Requirement: In the records below, find each line containing the word "acqWait" and copy it.

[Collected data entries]
/-- Performs the local part of a release store or of a reduction (R69, R293, R298): logged when it faults or stands behind
the log, else performed, or held at its home slice when it is a release. -/
def State.syncWrite (s : State) (w : At) (c : Ctx) (bundle va : W64) (rel acq : Bool) (scope : Nat) (bs : List Byte)
    (at' : Option (LeesOp × Nat)) : State :=
  let acc := if at'.isSome then 4 else 2
  let op := (at'.map (·.1)).getD .store
  let need : Need := if at'.isSome then .rmw else .store
  let e := { leesFor w c bundle with op := op, size := bs.length, scope := scope, rel := rel, acq := acq }
  match s.xlate w c.asid (c.extentFor va.toNat bs.length) va need c.sys.kperm with
  | .error _ => (s.logPart w e va bs).pageRequest (dieOf w.core) c.asid va 1
  | .ok x =>
    if s.hostLinkBad w x va bs.length true then s.addDeferred w (trapDeferred 22 acc 0 va false (some bundle))
    else if at'.isSome && (isDevFrame x.pa || s.noAtomicOp x op.code) then
      (s.logPart w { e with failed := true } va bs).addDeferred w { trapDeferred 6 acc 5 (blockVa va) false none with lane := some 4 }
    else if s.logsBehind w c x va bs.length then s.logPart w { e with ready := true } va bs
    else
      let s := if (c.extentFor va.toNat bs.length).isNone then s.coreFill w.core c.asid va.toNat else s
      let o := ordOf x true scope at'.isSome
      if rel then s.releaseWrite w c bundle va x scope bs at'
      else if !(s.scopeOk (clusterOf w.core) x o.wide (domOf w o.scope)) then
        s.addDeferred w (trapDeferred 9 acc 0 va false (some bundle))
      else match at' with
        | some (op, n) => (s.performAtomic w x o c.asid op.code n (ofBytes bs) 0).2
        | none => s.performWrite w x o c.asid (bs.zipIdx.map fun p => (p.2, p.1))

/-- ST. -/
def slotSt (f : SFile) (sz : StSz) (o : LmOpd) : SlotSem :=
  let n := StSz' sz
  let rel := o.ord == 2
  let el := fun (w : At) (s : State) =>
    let r := (s.ctx w).regs
    (⟨lmAddr r o n, n, toBytes n (r.getS f o.d).toNat, 0⟩ : Elem)
  slotMem (5 < o.scope.toNat || o.ord == 1 || o.ord == 3 || (o.ord == 0 && o.scope != 0))
    [(.a, o.a.toNat), (sfile f, o.d.toNat)] [] false
    (fun w s =>
      let e := el w s
      firstVerdict [if rel then alignVerdict 2 n [e.va] else .go, devAlign w s e,
        s.plainStore w 2 rel o.scope.toNat [e], if rel then s.relWait w (isGlobal e.va) else .go])
    (fun w p s =>
      let c := p.ctx w
      let e := el w p
      if rel && !isGlobal e.va then s.syncWrite w c c.pipe.pc e.va true false o.scope.toNat e.data none
      else s.storeAll w c (leesFor w c c.pipe.pc) rel true [e])
where
  /-- A store to a device frame is naturally aligned (R291). -/
  devAlign (w : At) (s : State) (e : Elem) : Verdict :=
    if isGlobal e.va then .go
    else if (s.parts w (s.ctx w) e.va e.n .store).any (fun p => match p.2.2 with
      | .ok x => isDevFrame x.pa
      | .error _ => false) then alignVerdict 2 e.n [e.va] else .go

/-! ## Vector loads and stores (R294, R295) -/

/-- Active elements of a vector access: their addresses, sizes, data from a register, and places. -/
def vecElems (l : List (Nat × W64)) (wid : Nat) (v : VReg) : List Elem :=
  l.map fun p => ⟨p.2, wid / 8, toBytes (wid / 8) (elem v wid p.1), wid * p.1⟩

/-- The bits of a register that elements fill. -/
def elemsMask (es : List Elem) : VReg :=
  es.foldl (fun m e => m ||| BitVec.ofNat 2048 ((2 ^ (8 * e.n) - 1) <<< e.lo)) 0

/-- A vector load slot. -/
def slotVecLoad (d : R5) (reads : List (RFile × Nat)) (n : Nat) (els : Regs → List Elem) : SlotSem :=
  slotMem false reads [(.v, d.toNat)] true
    (fun w s =>
      let c := s.ctx w
      let es := els c.regs
      firstVerdict ([alignVerdict 1 n (es.map (·.va)), s.acqWait w] ++
        es.map (s.loadVerdict w c 1 4 0 true .load false 0)))
    (fun w p s =>
      let c := p.ctx w
      let es := els c.regs
      let loc := es.filter fun e => !isGlobal e.va
      let r := loc.foldl (fun (q : VReg × State) e =>
        let x := q.2.loadElem w c .load false 0 e
        (q.1 ||| (BitVec.ofNat 2048 (ofBytes x.1) <<< e.lo), x.2)) (0, s)
      let s := r.2.scoreboard w (sbNow .v d.toNat (elemsMask loc) r.1)
      (es.filter fun e => isGlobal e.va).foldl (fun s e =>
        let s' := s.sendGlobal w c { bundle := c.pipe.pc, va := e.va, op := 3, w2 := BitVec.ofNat 64 e.n, load := true,
                                     n := e.n }
        s'.scoreboard w { file := .v, reg := d.toNat, mask := elemsMask [e], value := 0, acc := s.accId, lo := e.lo,
                          ready := false, sx := false }) s)

/-- Whether an access touches more than 64 blocks, and is so translated before it retires (R67). -/
def manyBlocks (es : List Elem) : Bool := 64 < (blocksOfAll es).length

/-- A vector store slot. -/
def slotVecStore (d : R5) (reads : List (RFile × Nat)) (n : Nat) (els : Regs → List Elem) : SlotSem :=
  slotMem false ((.v, d.toNat) :: reads) [] false
    (fun w s =>
      let c := s.ctx w
      let es := els c.regs
      let al := alignVerdict 2 n (es.map (·.va))
      if manyBlocks es then
        let busy := es.any fun e => (s.core w.core).lees.any fun l => l.overlaps c.asid e.va e.n
        firstVerdict ([al, s.acqWait w, stallIf busy] ++
          es.map (s.loadVerdict w c 2 4 1 true .store false 0))
      else firstVerdict [al, s.plainStore w 2 false 0 es])
    (fun w p s =>
      let c := p.ctx w
      let es := els c.regs
      s.storeAll w c { leesFor w c c.pipe.pc with vec := true, size := n } false (!(manyBlocks es)) es)

/-- The LV address (R290). -/
def lvAddr (r : Regs) (a : BitVec 4) (disp : BitVec 8) : W64 := r.getA a.toNat + disp.signExtend 64 * 256#64

/-- The elements of VLD and VST: 4 bytes each, at rising addresses. -/
def lvElems (r : Regs) (d : R5) (a : BitVec 4) (k : BitVec 3) (disp : BitVec 8) : List Elem :=
  vecElems (strideElems (lvAddr r a disp) 4 32 (r.getK k.toNat)) 32 (r.getV d.toNat)

/-- VLD. -/
def slotVld (d : R5) (a : BitVec 4) (k : BitVec 3) (disp : BitVec 8) : SlotSem :=
  slotVecLoad d [(.a, a.toNat), (.k, k.toNat)] 4 fun r => lvElems r d a k disp
/-- VST. -/
def slotVst (d : R5) (a : BitVec 4) (k : BitVec 3) (disp : BitVec 8) : SlotSem :=
  slotVecStore d [(.a, a.toNat), (.k, k.toNat)] 4 fun r => lvElems r d a k disp

/-- The elements of VLDS and VSTS. -/
def ldsElems (r : Regs) (d : R5) (a : BitVec 4) (k : BitVec 3) (ix : BitVec 4) (esz : BitVec 2) : List Elem :=
  vecElems (strideElems (r.getA a.toNat) (r.getA ix.toNat) (eszWidth esz) (r.getK k.toNat)) (eszWidth esz) (r.getV d.toNat)

/-- VLDS. -/
def slotVlds (d : R5) (a : BitVec 4) (k : BitVec 3) (ix : BitVec 4) (esz : BitVec 2) : SlotSem :=
  slotVecLoad d [(.a, a.toNat), (.a, ix.toNat), (.k, k.toNat)] (eszWidth esz / 8) fun r => ldsElems r d a k ix esz
/-- VSTS. -/
def slotVsts (d : R5) (a : BitVec 4) (k : BitVec 3) (ix : BitVec 4) (esz : BitVec 2) : SlotSem :=
  slotVecStore d [(.a, a.toNat), (.a, ix.toNat), (.k, k.toNat)] (eszWidth esz / 8) fun r => ldsElems r d a k ix esz

/-- The elements of VGTH and VSCT. -/
def gthElems (r : Regs) (d : R5) (a : BitVec 4) (k : BitVec 3) (ix : R5) (esz : BitVec 2) : List Elem :=
  vecElems (indexElems (r.getA a.toNat) (r.getV ix.toNat) (eszWidth esz) (r.getK k.toNat)) (eszWidth esz) (r.getV d.toNat)

/-- VGTH. -/
def slotVgth (d : R5) (a : BitVec 4) (k : BitVec 3) (ix : R5) (esz : BitVec 2) : SlotSem :=
  slotVecLoad d [(.a, a.toNat), (.v, ix.toNat), (.k, k.toNat)] (eszWidth esz / 8) fun r => gthElems r d a k ix esz
/-- VSCT. -/
def slotVsct (d : R5) (a : BitVec 4) (k : BitVec 3) (ix : R5) (esz : BitVec 2) : SlotSem :=
  slotVecStore d [(.a, a.toNat), (.v, ix.toNat), (.k, k.toNat)] (eszWidth esz / 8) fun r => gthElems r d a k ix esz

/-! ## BLD and BST (R94, R95, R189, R291, R296) -/

/-- Bytes of a buffer access. -/
def lbSize (o : LbOpd) : Nat := if o.x then 8 else 256

/-- The buffer address of an LB slot. -/
def lbWord (r : Regs) (o : LbOpd) : W64 × Bool := lbAddr o.space (r.getA o.a.toNat) o.disp (lbSize o)

/-- The verdict on a buffer access: the stall of R95, then range, alignment, WINDOW and the phase sets. -/
def State.lbVerdict (s : State) (w : At) (o : LbOpd) (write : Bool) : Verdict :=
  let q := lbWord (s.ctx w).regs o
  let a := q.1
  let n := lbSize o
  let core := bufCore (clusterOf w.core) a
  let space := bufSpace a
  let k := s.core core
  firstVerdict [s.acqWait w, stallIf (k.pressReads space (bufOff a) n s.cycle),
    if !(q.2 && bufInRange a n) then .trap (trapAt 6 6 5 4 a)
    else if bufOff a % (if o.x then 8 else 32) != 0 then .trap (trapAt 8 6 0 4 a)
    else match (if space = 2 then k.pendingByte (bufOff a) n else none) with
    | some b => .trap (trapAt 12 6 0 4 (bufWord 2 core b))
    | none => match s.phaseTrap w 4 6 0 write space core (bufOff a) n with
      | some t => .trap t
      | none => .go]

/-- BLD: latency 4. -/
def slotBld (o : LbOpd) : SlotSem :=
  { slotMem false [(.a, o.a.toNat)] [(if o.x then .x else .v, o.d.toNat)] false (fun w s => s.lbVerdict w o false)
      (fun w p s => (s.bufRead (clusterOf w.core) (p.ctx w).asid (lbWord (p.ctx w).regs o).1 (lbSize o)).2) with
    results := fun w s =>
      let c := s.ctx w
      let v := ofBytes (s.bufRead (clusterOf w.core) c.asid (lbWord c.regs o).1 (lbSize o)).1
      [⟨if o.x then .x else .v, o.d.toNat, wholeMask, BitVec.ofNat 2048 v, 4⟩] }

/-- BST. -/
def slotBst (o : LbOpd) : SlotSem :=
  slotMem false [(.a, o.a.toNat), (if o.x then .x else .v, o.d.toNat)] [] false (fun w s => s.lbVerdict w o true)
    (fun w p s =>
      let c := p.ctx w
      let bs := if o.x then toBytes 8 (c.regs.getX o.d.toNat).toNat else toBytes 256 (c.regs.getV o.d.toNat).toNat
      s.bufWrite (clusterOf w.core) c.asid (lbWord c.regs o).1 bs)

/-! ## Atomics (R297, R298) -/

/-- The scalar file of an LA slot. -/
def laFile (o : LaOpd) : SFile := if o.y then .y else .x

/-- An atomic slot: operation code of R465, and whether it compares. -/
def slotAtomic (op : Nat) (o : LaOpd) : SlotSem :=
  let cas := 6 ≤ op
  let cas2 := op == 7
  let f := laFile o
  let rf := sfile f
  let n := if cas2 then 16 else if o.sz == 0 then 4 else 8
  let live := o.d != 0
  let acc := if live then 3 else 4
  let rel := o.ord == 2
  let acq := o.ord == 1
  let ill := 5 < o.scope.toNat || o.ord == 3 || (cas && o.d == 0) ||
    (if cas2 then o.y || o.sz != 0 || o.d.toNat % 2 == 1 || o.s.toNat % 2 == 1 else 2 ≤ o.sz.toNat)
  let val := fun (r : Regs) (i : R5) => if cas2 then (r.getX i.toNat).toNat + (r.getX (i.toNat + 1)).toNat * 2 ^ 64
    else (r.getS f i).toNat % 2 ^ (8 * n)
  let dst : List (RFile × Nat) := if cas2 then [(rf, o.d.toNat), (rf, o.d.toNat + 1)] else [(rf, o.d.toNat)]
  let src : List (RFile × Nat) := if cas2 then [(rf, o.s.toNat), (rf, o.s.toNat + 1)] else [(rf, o.s.toNat)]
  slotMem ill ([(.a, o.a.toNat)] ++ src ++ (if cas then dst else [])) (if live then dst else []) live
    (fun w s =>
      let c := s.ctx w
      let e : Elem := ⟨c.regs.getA o.a.toNat, n, [], 0⟩
      let relw := if rel then s.relWait w (live || isGlobal e.va) else .go
      firstVerdict [alignVerdict acc n [e.va], s.acqWait w, relw,
        if live then firstVerdict [s.loadVerdict w c acc 4 1 true .rmw true o.scope.toNat e, hostVerdict s w c e.va n acc]
        else firstVerdict [s.storeVerdict w c acc 4 [e], s.storeWait w c .rmw rel true o.scope.toNat [e]]])
    (fun w p s =>
      let c := p.ctx w
      let va := c.regs.getA o.a.toNat
      let sv := val c.regs o.s
      let cv := val c.regs o.d
      let put := fun (s : State) (acc m : Nat) (ready : Bool) =>
        dst.zipIdx.foldl (fun s (r : (RFile × Nat) × Nat) =>
          s.scoreboard w { file := r.1.1, reg := r.1.2, mask := wholeMask,
                           value := BitVec.ofNat 2048 (m / 2 ^ (64 * r.2) % 2 ^ 64), acc := acc, lo := 64 * r.2,
                           ready := ready, sx := false }) s
      if isGlobal va then
        let asz := if n = 4 then 0 else if n = 8 then 1 else 2
        let pay := if cas then toBytes n cv ++ toBytes n sv else []
        let g : GReq := { bundle := c.pipe.pc, va := va, op := 5, fmt := op, asz := asz,
                          w2 := if cas then 0 else BitVec.ofNat 64 sv, payload := pay, load := live, acq := acq, sync := true,
                          n := n, grp := if live then none else some s.accId }
        if live then put (s.sendGlobal w c g) s.accId 0 false
        else if (s.core w.core).lees.any fun x => x.overlaps c.asid va n then
          s.logPart w { leesFor w c c.pipe.pc with
            op := leesOpOf op, size := n, scope := 4, rel := rel, acq := acq, remote := true, ready := true } va (toBytes n sv)
        else s.sendGlobal w c g
      else if live then
        match s.xlate w c.asid (c.extentFor va.toNat n) va .rmw c.sys.kperm with
        | .error _ => s
        | .ok x =>
          let s := if (c.extentFor va.toNat n).isNone then s.coreFill w.core c.asid va.toNat else s
          let r := s.performAtomic w x (ordOf x true o.scope.toNat true) c.asid op n sv cv
          put r.2 0 r.1 true
      else s.syncWrite w c c.pipe.pc va rel acq o.scope.toNat (toBytes n sv) (some (leesOpOf op, n)))
where
  /-- A live atomic that the host path has no AtomicOp for (R392). -/
  hostVerdict (s : State) (w : At) (c : Ctx) (va : W64) (n acc : Nat) : Verdict :=
    if isGlobal va then .go
    else match s.xlate w c.asid (c.extentFor va.toNat n) va .rmw c.sys.kperm with
      | .ok x => if s.noAtomicOp x op then .trap (trapAt 6 acc 5 4 va) else .go
      | .error _ => .go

Task answer:
      firstVerdict ([alignVerdict 1 n (es.map (·.va)), s.acqWait w] ++
        firstVerdict ([al, s.acqWait w, stallIf busy] ++
  firstVerdict [s.acqWait w, stallIf (k.pressReads space (bufOff a) n s.cycle),
      firstVerdict [alignVerdict acc n [e.va], s.acqWait w, relw,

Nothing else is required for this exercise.